**INPUT FOR THIS TASK**
= = = =

-- ==== Sys2Proof/Laws/Exec.lean ====
section
/-! SUPPORT. Laws/Exec.lean: what the meanings share: how an operation's answer becomes an outcome, the block accesses at
`I`, and what no instruction ever changes. -/

namespace Sys2Proof.Machine

@[simp] theorem finish_ok (s : State) : finish (.ok s) = .next s := rfl
@[simp] theorem finish_error (f : Fault) : finish (.error f) = .fault f := rfl

/-- An operation's answer is a next state exactly when it is that state. -/
theorem finish_eq_next (r : Except Fault State) (t : State) : finish r = .next t ↔ r = .ok t := by
  cases r <;> simp

/-- An operation's answer is never refused. -/
theorem finish_ne_refused (r : Except Fault State) (q : Refusal) : finish r ≠ .refused q := by
  cases r <;> simp [finish]

/-- All a read at `I` can do (R51, R52). -/
theorem readFromI_eq (s : State) (n : Nat) :
    readFromI s n =
      if n = 0 ∨ s.i.toNat + n ≤ memSize then .ok ((List.range n).map fun k => s.mem.read (s.i.toNat + k))
      else .error (.memOutOfRange (max s.i.toNat memSize)) :=
  readBlock_eq s.mem s.i.toNat n

/-- A write at `I` that answers a state changes memory only (R51, R52). -/
theorem writeFromI_ok (s t : State) (bs : List Byte) (h : writeFromI s bs = .ok t) :
    ∃ m, writeBlock s.mem s.i.toNat bs = .ok m ∧ t = setMem s m := by
  unfold writeFromI at h
  split at h
  · simp at h
  · rename_i m hm
    exact ⟨m, hm, by simpa using h.symm⟩

/-- When a write at `I` succeeds, and with which fault it does not (R52, R233). -/
theorem writeFromI_cases (s : State) (bs : List Byte) :
    if bs = [] ∨ s.i.toNat + bs.length ≤ memSize then
      ∃ m, writeBlock s.mem s.i.toNat bs = .ok m ∧ writeFromI s bs = .ok (setMem s m)
    else writeFromI s bs = .error (.memOutOfRange (max s.i.toNat memSize)) := by
  have h := writeBlock_cases bs s.mem s.i.toNat
  unfold writeFromI
  by_cases hc : bs = [] ∨ s.i.toNat + bs.length ≤ memSize
  · simp only [hc, if_true] at h ⊢
    obtain ⟨m, hm⟩ := h
    exact ⟨m, hm, by rw [hm]⟩
  · simp only [hc, if_false] at h ⊢
    rw [h]

/-- All a push can do (R122). -/
theorem pushReturn_ok (s t : State) (h : pushReturn s = .ok t) :
    s.sp ≠ 15 ∧ t = { s with sp := s.sp + 1, stack := s.stack.set (s.sp + 1).val s.pc (s.sp + 1).isLt } := by
  unfold pushReturn at h
  split at h
  · simp at h
  · rename_i hsp
    exact ⟨hsp, by simpa using h.symm⟩

/-- All a pop can do (R121). -/
theorem popReturn_ok (s t : State) (h : popReturn s = .ok t) :
    s.sp ≠ 0 ∧ t = { s with pc := s.stack[s.sp], sp := s.sp - 1 } := by
  unfold popReturn at h
  split at h
  · simp at h
  · rename_i hsp
    exact ⟨hsp, by simpa using h.symm⟩

/-- All `2nnn` can do (R122). -/
theorem exec_call_ok (nnn : BitVec 12) (s t : State) (h : exec (.call nnn) s = .next t) :
    s.sp ≠ 15 ∧ t = setPc { s with
      sp := s.sp + 1, stack := s.stack.set (s.sp + 1).val s.pc (s.sp + 1).isLt } (zextAddress nnn) := by
  have h := (finish_eq_next _ _).1 h
  split at h
  · simp at h
  · rename_i u hu
    obtain ⟨hsp, rfl⟩ := pushReturn_ok s u hu
    exact ⟨hsp, by simpa using h.symm⟩

/-- When a key number is one (R210, R211). -/
theorem keyNumber_eq (s : State) (x : Reg) :
    keyNumber s x =
      if 16 ≤ (readV s x).toNat then .error (.keyIndexOutOfRange (readV s x)) else .ok (readV s x).toNat := rfl

/-- `keyDown` at a key number is the snapshot's entry (R9). -/
theorem keyDown_eq (s : State) (k : Fin 16) : keyDown s k.val = (stepInput s).keys[k] := by
  simp [keyDown]

/-- There is no lowest key exactly where no key is pressed (R212). -/
theorem lowestKey_eq_none (s : State) :
    lowestKey s = none ↔ ∀ j : Fin 16, (stepInput s).keys[j] = false := by
  unfold lowestKey
  rw [List.find?_eq_none]
  constructor
  · intro h j
    have := h j.val (List.mem_range.2 j.isLt)
    rw [keyDown_eq] at this
    simpa using this
  · intro h k hk
    rw [keyDown_eq s ⟨k, List.mem_range.1 hk⟩, h]
    simp

/-- The lowest key is pressed and no key below it is (R212). -/
theorem lowestKey_eq_some (s : State) (k : Fin 16) :
    lowestKey s = some k.val ↔
      (stepInput s).keys[k] = true ∧ ∀ j : Fin 16, j < k → (stepInput s).keys[j] = false := by
  unfold lowestKey
  rw [List.find?_range_eq_some, keyDown_eq]
  constructor
  · rintro ⟨h1, -, h3⟩
    refine ⟨h1, fun j hj => ?_⟩
    have := h3 j.val hj
    rw [keyDown_eq] at this
    simpa using this
  · rintro ⟨h1, h2⟩
    refine ⟨h1, List.mem_range.2 k.isLt, fun j hj => ?_⟩
    rw [keyDown_eq s ⟨j, by omega⟩, h2 ⟨j, by omega⟩ hj]
    rfl

/-- A lowest key is a key number (R212). -/
theorem lowestKey_lt (s : State) (k : Nat) (h : lowestKey s = some k) : k < 16 := by
  unfold lowestKey at h
  exact List.mem_range.1 (List.find?_range_eq_some.1 h).2.1

/-- All `Ex9E` can do (R210). -/
theorem exec_skp_ok (x : Reg) (s t : State) (h : exec (.skp x) s = .next t) :
    (readV s x).toNat < 16 ∧ t = skipIf (keyDown s (readV s x).toNat) s := by
  have h := (finish_eq_next _ _).1 h
  rw [keyNumber_eq] at h
  split at h
  · simp at h
  · split at * <;> simp_all

/-- All `ExA1` can do (R211). -/
theorem exec_sknp_ok (x : Reg) (s t : State) (h : exec (.sknp x) s = .next t) :
    (readV s x).toNat < 16 ∧ t = skipIf (!keyDown s (readV s x).toNat) s := by
  have h := (finish_eq_next _ _).1 h
  rw [keyNumber_eq] at h
  split at h
  · simp at h
  · split at * <;> simp_all

/-- All `Fx0A` can do (R212). -/
theorem exec_ldK_ok (x : Reg) (s t : State) (h : exec (.ldK x) s = .next t) :
    (lowestKey s = none ∧ t = setPc s (fetchPC s)) ∨
    ∃ k, lowestKey s = some k ∧ t = writeV s x (BitVec.ofNat 8 k) := by
  cases hl : lowestKey s with
  | none => exact Or.inl ⟨rfl, by simpa [exec, execLdK, hl, eq_comm] using h⟩
  | some k => exact Or.inr ⟨k, rfl, by simpa [exec, execLdK, hl, eq_comm] using h⟩

/-- All `Fx65` can do (R175). -/
theorem exec_ldMemLoad_ok (x : Reg) (s t : State) (h : exec (.ldMemLoad x) s = .next t) :
    ∃ bs, readFromI s (x.val + 1) = .ok bs ∧ t = writeRegs s bs := by
  have h := (finish_eq_next _ _).1 h
  split at h
  · simp at h
  · rename_i bs hbs
    exact ⟨bs, hbs, by simpa using h.symm⟩

/-- All `Dxyn` can do (R192). -/
theorem exec_drw_ok (x y : Reg) (n : Fin 16) (s t : State) (h : exec (.drw x y n) s = .next t) :
    ∃ rows, readFromI s n.val = .ok rows ∧
      t = writeV (setScreen s (drawSprite s.fb (spriteX s x) (spriteY s y) rows).fb) regF
        (flagByte (drawSprite s.fb (spriteX s x) (spriteY s y) rows).hit) := by
  have h := (finish_eq_next _ _).1 h
  split at h
  · simp at h
  · rename_i rows hr
    exact ⟨rows, hr, by simpa using h.symm⟩

/-- No instruction is refused. -/
theorem exec_ne_refused (i : Instr) (s : State) (q : Refusal) : exec i s ≠ .refused q := by
  cases i <;> first
    | exact finish_ne_refused _ q
    | (intro h; cases h)

/-- What no instruction changes: the fault record, the period, the accumulator, the notice and the model's own fields
(R34, R106, R216). -/
theorem exec_keeps (i : Instr) (s t : State) (h : exec i s = .next t) :
    t.dtacc = s.dtacc ∧ KeepsRest s t := by
  cases i with
  | ret => obtain ⟨-, rfl⟩ := popReturn_ok s t ((finish_eq_next _ _).1 h); simp [KeepsRest]
  | call nnn => obtain ⟨-, rfl⟩ := exec_call_ok nnn s t h; simp [KeepsRest]
  | ldB x => obtain ⟨m, -, rfl⟩ := writeFromI_ok s t _ ((finish_eq_next _ _).1 h); simp [KeepsRest]
  | ldMemStore x => obtain ⟨m, -, rfl⟩ := writeFromI_ok s t _ ((finish_eq_next _ _).1 h); simp [KeepsRest]
  | ldMemLoad x => obtain ⟨bs, -, rfl⟩ := exec_ldMemLoad_ok x s t h; simp [KeepsRest]
  | drw x y n => obtain ⟨rows, -, rfl⟩ := exec_drw_ok x y n s t h; simp [KeepsRest]
  | skp x => obtain ⟨-, rfl⟩ := exec_skp_ok x s t h; simp [KeepsRest]
  | sknp x => obtain ⟨-, rfl⟩ := exec_sknp_ok x s t h; simp [KeepsRest]
  | ldK x => rcases exec_ldK_ok x s t h with ⟨-, rfl⟩ | ⟨k, -, rfl⟩ <;> simp [KeepsRest]
  | _ =>
    cases h
    simp [KeepsRest, writeWithFlag]

end Sys2Proof.Machine
end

= = = =

**PROBLEM TO WORK ON**
Read the records above. Show each line that has the string "List".

**SOLUTION FOR THIS PROBLEM**
      if n = 0 ∨ s.i.toNat + n ≤ memSize then .ok ((List.range n).map fun k => s.mem.read (s.i.toNat + k))
theorem writeFromI_ok (s t : State) (bs : List Byte) (h : writeFromI s bs = .ok t) :
theorem writeFromI_cases (s : State) (bs : List Byte) :
  rw [List.find?_eq_none]
    have := h j.val (List.mem_range.2 j.isLt)
    rw [keyDown_eq s ⟨k, List.mem_range.1 hk⟩, h]
  rw [List.find?_range_eq_some, keyDown_eq]
    refine ⟨h1, List.mem_range.2 k.isLt, fun j hj => ?_⟩
  exact List.mem_range.1 (List.find?_range_eq_some.1 h).2.1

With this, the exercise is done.